◆ **TASK TO CARRY OUT**: A word-for-word transcription of the data below is required.

◆ **TASK INPUTS**:
/-- What `Obligations.EthernetPortsBridge` assumes is met, clause by clause. -/
theorem test_ethernetPortsBridge_met :
    (∃ p : Fin 2, ∃ s : State,
      let e := ethOf s p.val
      let serves := isUp s .ethm = true ∧ e.enable = true ∧ e.link = true ∧ loopFree s (3 + p.val) = true ∧ e.bridge = true
      let role := (s.time.ptp.getD p.val default).role
      ∃ n : Nat, ∃ ptp : Bool, ∃ fabric : Bool, (serves) ∧ (64 ≤ n) ∧ (n ≤ 8144) ∧
      (ptp = false ∨ (role ≠ 1 ∧ role ≠ 2)) ∧ (s.eth.groups.getD e.group none = some fabric)) ∧
    (∃ p : Fin 2, ∃ s : State,
      let e := ethOf s p.val
      let serves := isUp s .ethm = true ∧ e.enable = true ∧ e.link = true ∧ loopFree s (3 + p.val) = true ∧ e.bridge = true
      let role := (s.time.ptp.getD p.val default).role
      ∃ n : Nat, (serves) ∧ (64 ≤ n) ∧ (n ≤ 8144) ∧ (role = 1 ∨ role = 2)) ∧
    (∃ p : Fin 2, ∃ s : State,
      let e := ethOf s p.val
      let serves := isUp s .ethm = true ∧ e.enable = true ∧ e.link = true ∧ loopFree s (3 + p.val) = true ∧ e.bridge = true
      ∃ n : Nat, ∃ ok : Bool, (serves) ∧ (ok = false ∨ n < 64 ∨ 8144 < n)) ∧
    (∃ p : Fin 2, ∃ s : State,
      let e := ethOf s p.val
      let serves := isUp s .ethm = true ∧ e.enable = true ∧ e.link = true ∧ loopFree s (3 + p.val) = true ∧ e.bridge = true
      ∃ n : Nat, (serves) ∧ (64 ≤ n) ∧ (n ≤ 8144)) ∧
    (∃ p : Fin 2, ∃ s : State,
      let e := ethOf s p.val
      ∃ up : Bool, (isUp s .ethm) ∧ (up → e.enable) ∧ (e.link ≠ up)) :=
  ⟨⟨1, role2 3 (eth1 id), 8144, true, true, by decide +kernel, by decide +kernel, by decide +kernel,
    by decide +kernel, by decide +kernel⟩,
  ⟨1, role2 2 (eth1 id), 64, by decide +kernel, by decide +kernel, by decide +kernel, by decide +kernel⟩,
  ⟨1, eth1 id, 63, true, by decide +kernel, by decide +kernel⟩,
  ⟨1, eth1 id, 64, by decide +kernel, by decide +kernel, by decide +kernel⟩,
  ⟨1, eth1 id, false, by decide +kernel, by decide +kernel, by decide +kernel⟩⟩

/-- What `Obligations.BasinAndOperatorsWork` assumes is met, clause by clause. -/
theorem test_basinAndOperatorsWork_met :
    (∃ s : State, ∃ g : Fin 1024, ∃ q : DestQueue, ∃ r : QRec, (isUp s .basin) ∧ (s.basin.ready) ∧
      (nextFor s (.basin g.val) = some (q, r))) ∧
    (∃ t : Time, ∃ s : State,
      let now := tick t s
      ∃ g : Fin 1024, ((segOf s g.val).state = .postTrigger) ∧ (postEnd (segOf s g.val) < tbNow now) ∧
      ((segOf s g.val).lastWrite + secU ≤ tbNow now)) ∧
    (∃ t : Time, ∃ s : State,
      let now := tick t s
      ∃ g : Fin 1024, ∃ l : Time, ((segOf s g.val).target) ∧
      ((segOf s g.val).state = .recording ∨ (segOf s g.val).state = .postTrigger) ∧
      ((segOf s g.val).lastMirror = some l) ∧ (l + 100 * msU ≤ now.now)) ∧
    (∃ s : State, ∃ n : Fin 32, ∃ i : Nat, ∃ r : QRec, ∃ rest : List (Nat × QRec), (isUp s .oper) ∧
      ((operOf s n.val).run = .running) ∧ ((operOf s n.val).inq = (i, r) :: rest)) ∧
    (∃ t : Time, ∃ s : State,
      let now := tick t s
      ∃ n : Fin 32, ∃ k : OpCfg, ∃ a : List Int, ∃ b : Int, ∃ r : OpRec,
      let o := operOf s n.val
      (o.cfg = some k) ∧ (k.kind = .combine a b) ∧
      (earliest (o.buf.filter (fun r => decide (r.arrived + k.holdUs * usU ≤ now.now))) = some r)) :=
  ⟨⟨{ full7 with daq := { live.daq with queues := [dq] } }, 1023, dq, qr, by decide +kernel, by decide +kernel,
    by decide +kernel⟩,
  ⟨1000 * secU,
    seg7 (fun x => { x with sizeMib := 1, state := .postTrigger, tTrig := 5, postMs := 7, lastWrite := 9 }), 7,
    by decide +kernel, by decide +kernel, by decide +kernel⟩,
  ⟨1000 * secU,
    seg7 (fun x => { x with sizeMib := 1, target := true, state := .recording, lastMirror := some 5, held := 1, serial := 1 }),
    7, 5, by decide +kernel, by decide +kernel, by decide +kernel, by decide +kernel⟩,
  ⟨osl (fun o => { o with run := .running, inq := [(0, qr)] }), 31, 0, qr, [], by decide +kernel,
    by decide +kernel, by decide +kernel⟩,
  ⟨1000 * secU, osl (fun o => { o with cfg := some ocfg, buf := [orec] }), 31, ocfg, [1], 0, orec,
    by decide +kernel, by decide +kernel, by decide +kernel⟩⟩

◆ **EXERCISE OUTPUT**:
/-- What `Obligations.EthernetPortsBridge` assumes is met, clause by clause. -/
theorem test_ethernetPortsBridge_met :
    (∃ p : Fin 2, ∃ s : State,
      let e := ethOf s p.val
      let serves := isUp s .ethm = true ∧ e.enable = true ∧ e.link = true ∧ loopFree s (3 + p.val) = true ∧ e.bridge = true
      let role := (s.time.ptp.getD p.val default).role
      ∃ n : Nat, ∃ ptp : Bool, ∃ fabric : Bool, (serves) ∧ (64 ≤ n) ∧ (n ≤ 8144) ∧
      (ptp = false ∨ (role ≠ 1 ∧ role ≠ 2)) ∧ (s.eth.groups.getD e.group none = some fabric)) ∧
    (∃ p : Fin 2, ∃ s : State,
      let e := ethOf s p.val
      let serves := isUp s .ethm = true ∧ e.enable = true ∧ e.link = true ∧ loopFree s (3 + p.val) = true ∧ e.bridge = true
      let role := (s.time.ptp.getD p.val default).role
      ∃ n : Nat, (serves) ∧ (64 ≤ n) ∧ (n ≤ 8144) ∧ (role = 1 ∨ role = 2)) ∧
    (∃ p : Fin 2, ∃ s : State,
      let e := ethOf s p.val
      let serves := isUp s .ethm = true ∧ e.enable = true ∧ e.link = true ∧ loopFree s (3 + p.val) = true ∧ e.bridge = true
      ∃ n : Nat, ∃ ok : Bool, (serves) ∧ (ok = false ∨ n < 64 ∨ 8144 < n)) ∧
    (∃ p : Fin 2, ∃ s : State,
      let e := ethOf s p.val
      let serves := isUp s .ethm = true ∧ e.enable = true ∧ e.link = true ∧ loopFree s (3 + p.val) = true ∧ e.bridge = true
      ∃ n : Nat, (serves) ∧ (64 ≤ n) ∧ (n ≤ 8144)) ∧
    (∃ p : Fin 2, ∃ s : State,
      let e := ethOf s p.val
      ∃ up : Bool, (isUp s .ethm) ∧ (up → e.enable) ∧ (e.link ≠ up)) :=
  ⟨⟨1, role2 3 (eth1 id), 8144, true, true, by decide +kernel, by decide +kernel, by decide +kernel,
    by decide +kernel, by decide +kernel⟩,
  ⟨1, role2 2 (eth1 id), 64, by decide +kernel, by decide +kernel, by decide +kernel, by decide +kernel⟩,
  ⟨1, eth1 id, 63, true, by decide +kernel, by decide +kernel⟩,
  ⟨1, eth1 id, 64, by decide +kernel, by decide +kernel, by decide +kernel⟩,
  ⟨1, eth1 id, false, by decide +kernel, by decide +kernel, by decide +kernel⟩⟩

/-- What `Obligations.BasinAndOperatorsWork` assumes is met, clause by clause. -/
theorem test_basinAndOperatorsWork_met :
    (∃ s : State, ∃ g : Fin 1024, ∃ q : DestQueue, ∃ r : QRec, (isUp s .basin) ∧ (s.basin.ready) ∧
      (nextFor s (.basin g.val) = some (q, r))) ∧
    (∃ t : Time, ∃ s : State,
      let now := tick t s
      ∃ g : Fin 1024, ((segOf s g.val).state = .postTrigger) ∧ (postEnd (segOf s g.val) < tbNow now) ∧
      ((segOf s g.val).lastWrite + secU ≤ tbNow now)) ∧
    (∃ t : Time, ∃ s : State,
      let now := tick t s
      ∃ g : Fin 1024, ∃ l : Time, ((segOf s g.val).target) ∧
      ((segOf s g.val).state = .recording ∨ (segOf s g.val).state = .postTrigger) ∧
      ((segOf s g.val).lastMirror = some l) ∧ (l + 100 * msU ≤ now.now)) ∧
    (∃ s : State, ∃ n : Fin 32, ∃ i : Nat, ∃ r : QRec, ∃ rest : List (Nat × QRec), (isUp s .oper) ∧
      ((operOf s n.val).run = .running) ∧ ((operOf s n.val).inq = (i, r) :: rest)) ∧
    (∃ t : Time, ∃ s : State,
      let now := tick t s
      ∃ n : Fin 32, ∃ k : OpCfg, ∃ a : List Int, ∃ b : Int, ∃ r : OpRec,
      let o := operOf s n.val
      (o.cfg = some k) ∧ (k.kind = .combine a b) ∧
      (earliest (o.buf.filter (fun r => decide (r.arrived + k.holdUs * usU ≤ now.now))) = some r)) :=
  ⟨⟨{ full7 with daq := { live.daq with queues := [dq] } }, 1023, dq, qr, by decide +kernel, by decide +kernel,
    by decide +kernel⟩,
  ⟨1000 * secU,
    seg7 (fun x => { x with sizeMib := 1, state := .postTrigger, tTrig := 5, postMs := 7, lastWrite := 9 }), 7,
    by decide +kernel, by decide +kernel, by decide +kernel⟩,
  ⟨1000 * secU,
    seg7 (fun x => { x with sizeMib := 1, target := true, state := .recording, lastMirror := some 5, held := 1, serial := 1 }),
    7, 5, by decide +kernel, by decide +kernel, by decide +kernel, by decide +kernel⟩,
  ⟨osl (fun o => { o with run := .running, inq := [(0, qr)] }), 31, 0, qr, [], by decide +kernel,
    by decide +kernel, by decide +kernel⟩,
  ⟨1000 * secU, osl (fun o => { o with cfg := some ocfg, buf := [orec] }), 31, ocfg, [1], 0, orec,
    by decide +kernel, by decide +kernel, by decide +kernel⟩⟩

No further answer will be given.